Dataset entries
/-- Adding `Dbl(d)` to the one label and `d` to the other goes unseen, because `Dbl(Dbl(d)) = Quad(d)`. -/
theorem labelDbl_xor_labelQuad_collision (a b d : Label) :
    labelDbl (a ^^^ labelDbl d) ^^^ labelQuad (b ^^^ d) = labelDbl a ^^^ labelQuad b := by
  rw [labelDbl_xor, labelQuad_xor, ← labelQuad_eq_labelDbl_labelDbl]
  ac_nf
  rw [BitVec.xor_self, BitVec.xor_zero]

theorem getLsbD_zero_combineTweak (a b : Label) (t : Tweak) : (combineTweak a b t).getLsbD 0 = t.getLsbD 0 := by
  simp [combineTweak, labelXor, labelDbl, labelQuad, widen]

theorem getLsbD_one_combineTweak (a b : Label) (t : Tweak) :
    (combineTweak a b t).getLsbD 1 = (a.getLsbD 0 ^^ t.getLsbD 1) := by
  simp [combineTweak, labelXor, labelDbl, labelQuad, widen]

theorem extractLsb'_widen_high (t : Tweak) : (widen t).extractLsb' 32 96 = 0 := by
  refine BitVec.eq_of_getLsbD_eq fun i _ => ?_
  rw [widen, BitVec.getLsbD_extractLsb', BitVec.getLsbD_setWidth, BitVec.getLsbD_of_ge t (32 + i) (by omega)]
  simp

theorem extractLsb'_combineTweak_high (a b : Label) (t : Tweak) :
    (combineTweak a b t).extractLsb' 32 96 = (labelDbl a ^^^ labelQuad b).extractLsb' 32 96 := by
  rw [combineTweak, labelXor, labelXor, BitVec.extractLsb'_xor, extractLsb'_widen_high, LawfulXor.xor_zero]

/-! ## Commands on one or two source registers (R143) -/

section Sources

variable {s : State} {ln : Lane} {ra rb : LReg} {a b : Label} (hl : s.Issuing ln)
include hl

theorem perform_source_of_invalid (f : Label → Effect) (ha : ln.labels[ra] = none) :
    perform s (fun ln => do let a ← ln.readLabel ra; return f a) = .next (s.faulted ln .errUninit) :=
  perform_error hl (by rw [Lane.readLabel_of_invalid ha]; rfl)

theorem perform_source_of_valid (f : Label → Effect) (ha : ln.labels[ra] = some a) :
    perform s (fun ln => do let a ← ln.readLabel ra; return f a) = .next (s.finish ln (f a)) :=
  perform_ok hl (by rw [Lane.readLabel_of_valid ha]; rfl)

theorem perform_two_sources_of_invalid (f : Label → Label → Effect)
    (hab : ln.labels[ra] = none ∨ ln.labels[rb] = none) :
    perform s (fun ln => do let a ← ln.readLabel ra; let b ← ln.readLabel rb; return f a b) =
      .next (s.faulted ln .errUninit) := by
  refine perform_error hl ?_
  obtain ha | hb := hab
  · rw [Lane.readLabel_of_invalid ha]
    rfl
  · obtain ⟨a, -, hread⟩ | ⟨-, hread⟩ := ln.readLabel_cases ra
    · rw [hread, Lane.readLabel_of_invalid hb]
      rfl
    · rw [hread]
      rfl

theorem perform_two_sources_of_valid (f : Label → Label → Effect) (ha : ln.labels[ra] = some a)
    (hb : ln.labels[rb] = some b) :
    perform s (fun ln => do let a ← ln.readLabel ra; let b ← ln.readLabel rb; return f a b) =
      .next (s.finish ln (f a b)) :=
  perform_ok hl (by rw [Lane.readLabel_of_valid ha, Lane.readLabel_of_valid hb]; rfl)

| WHAT IS BEING ASKED |
The full set of entries above should be given again exactly.

| FINAL ANSWER |
/-- Adding `Dbl(d)` to the one label and `d` to the other goes unseen, because `Dbl(Dbl(d)) = Quad(d)`. -/
theorem labelDbl_xor_labelQuad_collision (a b d : Label) :
    labelDbl (a ^^^ labelDbl d) ^^^ labelQuad (b ^^^ d) = labelDbl a ^^^ labelQuad b := by
  rw [labelDbl_xor, labelQuad_xor, ← labelQuad_eq_labelDbl_labelDbl]
  ac_nf
  rw [BitVec.xor_self, BitVec.xor_zero]

theorem getLsbD_zero_combineTweak (a b : Label) (t : Tweak) : (combineTweak a b t).getLsbD 0 = t.getLsbD 0 := by
  simp [combineTweak, labelXor, labelDbl, labelQuad, widen]

theorem getLsbD_one_combineTweak (a b : Label) (t : Tweak) :
    (combineTweak a b t).getLsbD 1 = (a.getLsbD 0 ^^ t.getLsbD 1) := by
  simp [combineTweak, labelXor, labelDbl, labelQuad, widen]

theorem extractLsb'_widen_high (t : Tweak) : (widen t).extractLsb' 32 96 = 0 := by
  refine BitVec.eq_of_getLsbD_eq fun i _ => ?_
  rw [widen, BitVec.getLsbD_extractLsb', BitVec.getLsbD_setWidth, BitVec.getLsbD_of_ge t (32 + i) (by omega)]
  simp

theorem extractLsb'_combineTweak_high (a b : Label) (t : Tweak) :
    (combineTweak a b t).extractLsb' 32 96 = (labelDbl a ^^^ labelQuad b).extractLsb' 32 96 := by
  rw [combineTweak, labelXor, labelXor, BitVec.extractLsb'_xor, extractLsb'_widen_high, LawfulXor.xor_zero]

/-! ## Commands on one or two source registers (R143) -/

section Sources

variable {s : State} {ln : Lane} {ra rb : LReg} {a b : Label} (hl : s.Issuing ln)
include hl

theorem perform_source_of_invalid (f : Label → Effect) (ha : ln.labels[ra] = none) :
    perform s (fun ln => do let a ← ln.readLabel ra; return f a) = .next (s.faulted ln .errUninit) :=
  perform_error hl (by rw [Lane.readLabel_of_invalid ha]; rfl)

theorem perform_source_of_valid (f : Label → Effect) (ha : ln.labels[ra] = some a) :
    perform s (fun ln => do let a ← ln.readLabel ra; return f a) = .next (s.finish ln (f a)) :=
  perform_ok hl (by rw [Lane.readLabel_of_valid ha]; rfl)

theorem perform_two_sources_of_invalid (f : Label → Label → Effect)
    (hab : ln.labels[ra] = none ∨ ln.labels[rb] = none) :
    perform s (fun ln => do let a ← ln.readLabel ra; let b ← ln.readLabel rb; return f a b) =
      .next (s.faulted ln .errUninit) := by
  refine perform_error hl ?_
  obtain ha | hb := hab
  · rw [Lane.readLabel_of_invalid ha]
    rfl
  · obtain ⟨a, -, hread⟩ | ⟨-, hread⟩ := ln.readLabel_cases ra
    · rw [hread, Lane.readLabel_of_invalid hb]
      rfl
    · rw [hread]
      rfl

theorem perform_two_sources_of_valid (f : Label → Label → Effect) (ha : ln.labels[ra] = some a)
    (hb : ln.labels[rb] = some b) :
    perform s (fun ln => do let a ← ln.readLabel ra; let b ← ln.readLabel rb; return f a b) =
      .next (s.finish ln (f a b)) :=
  perform_ok hl (by rw [Lane.readLabel_of_valid ha, Lane.readLabel_of_valid hb]; rfl)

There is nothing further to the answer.